First fuel particles made in South Africa

14 January 2009

The company developing the Pebble Bed Modular Reactor has reached a milestone towards making the fuel 'pebbles' for the future reactor.

 

Triso particle

PBMR is to be fuelled by balls of 'low enriched uranium triple-coasted isotropic particles' known as LEU-Triso particles.

 

To make these, a microsphere of uranium nitrate is gelled and calcinated (baked at high temperature) to produce a 'kernel'. These are then run through a chemical vapour disposition furnace at 1000 ºC in an inert argon environment.

 

The first layer deposited is porous carbon, which accommodates any mechanical deformation the kernel may suffer. Next comes dense pyrolytic carbon, silicon carbide and more pyrolytic carbon to provide an impenetrable barrier to highly radioactive products of nuclear fission. The particle now measures almost 1 mm in diameter.

 

About 15,000 of these particles are mixed with graphite powder and resin before being pressed into 50 mm diameter spheres.
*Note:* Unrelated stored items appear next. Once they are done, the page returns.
-- ==== Sys2Proof/Machine/State.lean ====
section
/-! DEFINITION. The state of the engine (spec/10_state.md), the host's accesses waiting at its aperture, and the two
ways a step can end without a next state. -/

namespace Sys2Proof.Machine

/-- Why the machine stops. -/
inductive Fault where
  /-- Raised by a host access (`step`, on the host's turn) whose address lies outside the aperture: nothing there
  belongs to the engine (spec/20_memory.md R61, R80). Safe: the engine's state is as it was. -/
  | outsideAperture (addr : Nat)
  /-- Raised by a host access of `n` bytes (`step`, on the host's turn) inside the aperture whose size or alignment the
  engine refuses: a bus error, which is a fault of the host's program (R69, spec/93_implementation_defined.md I13).
  Safe: the engine's state is as it was (spec/60_exceptions.md R234). -/
  | busError (addr n : Nat)
deriving DecidableEq, Repr

/-- Why the model gives a command no meaning. -/
inductive Refusal where
  /-- A command with no meaning in this model. No arm of `exec` answers it: every command of the opcode map has its
  meaning. Safe. -/
  | notModelled (mnemonic : String)
deriving DecidableEq, Repr

/-- The error codes of `STATUS.ERR` (spec/60_exceptions.md R230). The reserved codes 7 to 15 are never produced. -/
inductive Err where
  | ok | invalidModulus | divisionByZero | capacity | operand | range | illegal
deriving DecidableEq, Repr

/-- One integer register (spec/10_state.md R31). -/
structure IntReg where
  /-- `SIGN`, true for negative. -/
  sign : Bool
  /-- `USED`, the digits in use; any 16-bit value is stored as written. -/
  used : BitVec 16
  /-- `DIG[0]`, `DIG[1]`, ... to `DIG[CAP-1]`, each below `2^W`. -/
  dig : List Word
deriving DecidableEq, Repr

/-- One field register: `FDIG[0]` to `FDIG[2*FB_DIGS-1]`, each below `2^W` (R35). -/
structure FieldReg where
  fdig : List Word
deriving DecidableEq, Repr

/-- The fields of `STATUS` (R42). Its reserved bits read as 0 and ignore writes, so they hold nothing. -/
structure Status where
  /-- `BUSY`, bit 0. -/
  busy : Bool
  /-- `DONE`, bit 1. -/
  done : Bool
  /-- `HAZ`, bit 2. -/
  haz : Bool
  /-- `ERR`, bits 11 to 8. -/
  err : Err
deriving DecidableEq, Repr

/-- One operation of the host (spec/30_encoding.md R101); addresses are the host's, sizes in bytes. -/
inductive HostOp where
  /-- `r64` and its narrower kin: a read of `n` bytes (spec/20_memory.md R66). -/
  | read (addr n : Nat)
  /-- `w64`, `w32`: a write of the low `n` bytes of `v` (R67). -/
  | write (addr n : Nat) (v : Word)
  /-- `poll`: read `STATUS` until `BUSY` is 0 (R101). -/
  | poll
deriving DecidableEq, Repr

/-- What the host gets back from one access. -/
inductive Reply where
  /-- The eight bytes read (R66). -/
  | data8 (v : Word)
  /-- The four bytes read (R66). -/
  | data4 (v : BitVec 32)
  /-- The write was accepted by the bus (R67); while busy it may have changed nothing but `HAZ` (R72). -/
  | written
  /-- The access was refused with a bus error, no data (R69): the step that performs it is a fault. -/
  | busError
deriving DecidableEq, Repr

/-- Who makes the next move: the host performs its next access, the engine its completion, or the platform drives the
reset input (spec/20_memory.md R73, spec/40_command_execution.md R111, spec/70_reset_and_hazards.md R260). -/
inductive Turn where
  | host | engine | reset
deriving DecidableEq, Repr

/-- The machine: the engine's architectural state, and the model's own record of the host around it. -/
structure State where
  /-- The parameters, which `ID` shows; no step changes them (R40). -/
  params : Params
  /-- `R[0]` to `R[15]` (R30). -/
  regs : Vector IntReg 16
  /-- `F[0]` to `F[15]` (R35). -/
  fregs : Vector FieldReg 16
  /-- `CMD[31:0]`, the last accepted command word (R41). -/
  cmd : CmdWord
  /-- `STATUS` (R42). -/
  status : Status
  /-- `ARG` (R44). -/
  arg : Word
  /-- `CTRL.IE` (R43). -/
  ie : Bool
  /-- The model's own: the host's operations still to come, next first (notes/assumptions/4.md). -/
  host : List HostOp
  /-- The model's own: who moves next, and after; empty for the default order (notes/assumptions/5.md). -/
  turns : List Turn
  /-- The model's own: what the host has received, newest first (notes/assumptions/4.md). -/
  replies : List Reply
  /-- The model's own: how many unspecified values have been drawn (notes/assumptions/2.md). -/
  draws : Nat
deriving DecidableEq, Repr

/-- An integer register after reset: value 0, every digit unspecified, drawn from number `n` on (R48). -/
def IntReg.afterReset (p : Params) (n : Nat) : IntReg :=
  { sign := false
    used := 0
    dig := (List.range p.cap).map fun j => lowDigit p.w (Config.unspecified (n + j)) }

/-- A field register after reset: every digit unspecified, drawn from number `n` on (R48). -/
def FieldReg.afterReset (p : Params) (n : Nat) : FieldReg :=
  { fdig := (List.range (2 * p.fbDigs)).map fun j => lowDigit p.w (Config.unspecified (n + j)) }

/-- The sixteen integer registers after reset, `CAP` draws each. -/
def intRegsAfterReset (p : Params) (n : Nat) : Vector IntReg 16 :=
  ⟨⟨(List.range 16).map fun i => IntReg.afterReset p (n + p.cap * i)⟩, by simp⟩

/-- The sixteen field registers after reset, `2*FB_DIGS` draws each. -/
def fieldRegsAfterReset (p : Params) (n : Nat) : Vector FieldReg 16 :=
  ⟨⟨(List.range 16).map fun i => FieldReg.afterReset p (n + 2 * p.fbDigs * i)⟩, by simp⟩

/-- How many values one reset draws: every digit of both register files. -/
def resetDraws (p : Params) : Nat := 16 * p.cap + 32 * p.fbDigs

/-- An engine with parameters `p` right after reset (R48, spec/70_reset_and_hazards.md R260), its unspecified digits
drawn from number `n` on, no host operation waiting. -/
def State.afterReset (p : Params) (n : Nat) : State :=
  { params := p
    regs := intRegsAfterReset p n
    fregs := fieldRegsAfterReset p (n + 16 * p.cap)
    cmd := 0
    status := { busy := false, done := false, haz := false, err := .ok }
    arg := 0
    ie := false
    host := []
    turns := []
    replies := []
    draws := n + resetDraws p }

/-- The machine right after reset, in configuration T8 (DESIGN CHOICE, notes/assumptions/1.md): the spec leaves the
parameters open, and its host programs start here (spec/95_test_vectors.md Part 3). -/
def State.reset : State := State.afterReset Params.t8 0

end Sys2Proof.Machine
end

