-- ==== Sys2Proof/Machine/Dispatch.lean ====
section
/-! DEFINITION. The meaning of each command, one arm per constructor: what its completion does
(spec/40_command_execution.md R111 to R117). -/

namespace Sys2Proof.Machine

def exec (i : Instr) (s : State) : Host.Outcome State Fault Refusal :=
  match i with
  | .mod2b rd ra => Sys2Proof.Machine.execMod2b rd ra s
  | .moddig rd ra rb => Sys2Proof.Machine.execModdig rd ra rb s
  | .modbasic rd ra rb => Sys2Proof.Machine.execModbasic rd ra rb s
  | .bsetup rd rb => Sys2Proof.Machine.execBsetup rd rb s
  | .bred rd ra rb rc => Sys2Proof.Machine.execBred rd ra rb rc s
  | .msetup rd rb => Sys2Proof.Machine.execMsetup rd rb s
  | .mto rd ra rb => Sys2Proof.Machine.execMto rd ra rb s
  | .mfrom rd ra rb => Sys2Proof.Machine.execMfrom rd ra rb s
  | .mred rd ra rb rc => Sys2Proof.Machine.execMred rd ra rb rc s
  | .rchk rd rb => Sys2Proof.Machine.execRchk rd rb s
  | .rsetup rd rb => Sys2Proof.Machine.execRsetup rd rb s
  | .rred rd ra rb rc => Sys2Proof.Machine.execRred rd ra rb rc s
  | .fmul1 rd ra rb => Sys2Proof.Machine.execFmul1 rd ra rb s
  | .fmulf rd ra rb => Sys2Proof.Machine.execFmulf rd ra rb s
  | .fmulr rd ra rb => Sys2Proof.Machine.execFmulr rd ra rb s

end Sys2Proof.Machine
end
A final 5 mm coating of graphite is then added before annealing and machining.

PBMR announced that coated fuel particles had been manufactured at its Pelindaba laboratory using uranium enriched to 9.6%. These were sent for compaction into samples at the USA's Oak Ridge National Laboratory on 5 January, about one month after their creation. They will later travel to Idaho National Laboratory for irradiation testing.
  

As a South African national project, the PBMR promises to be an advanced reactor which would gain efficiency in construction through a modular design which enables sharing of certain plant buildings and machinery. Each reactor unit would produce 165 MWe and these could be built in groups of up to eight.

 

PBMR's operational benefits would be a very high level of safety and the ability to produce high temperature process heat for industrial use instead of electricity. It is cooled by helium and fuelled by tiny uranium particles coated and formed into small graphite balls. PBMR Pty consider that "no human error or equipment failure could cause an accident that would harm the public," due to the design's inherent safety.

 

Graphite essential to the production of actual usable PBMR fuel is to be manufactured by SGL Carbon, after permission to start production was granted by safety regulators in September 2008.

 

Construction of a demonstration reactor unit was contracted to a consortium of SNC Lavalin and Murray & Roberts in August 2008, but PBMR Pty did not mention progress on this in its announcement. Instead the design was linked to the US Department of Energy's Next Generation Nuclear Plant project, which is meant to end with the completion of an advanced reactor around 2021 at Idaho National Laboratory.

 

 

PBMR is linked to NGNP through a range of research and development deals with the DoE. The design is backed as a candidate for NGNP by Westinghouse, the Institute of Nuclear and New Energy Technology (INET) at China's Tsinghua University, the Shaw Group, Sargent and Lundy as well as PBMR Pty.

 

Other options for NGNP are General Atomics GT-MHR and Areva's similar Antares design. Both of these would also employ Triso fuel, although in small hexagonal prismatic cores rather than a large number of spheres.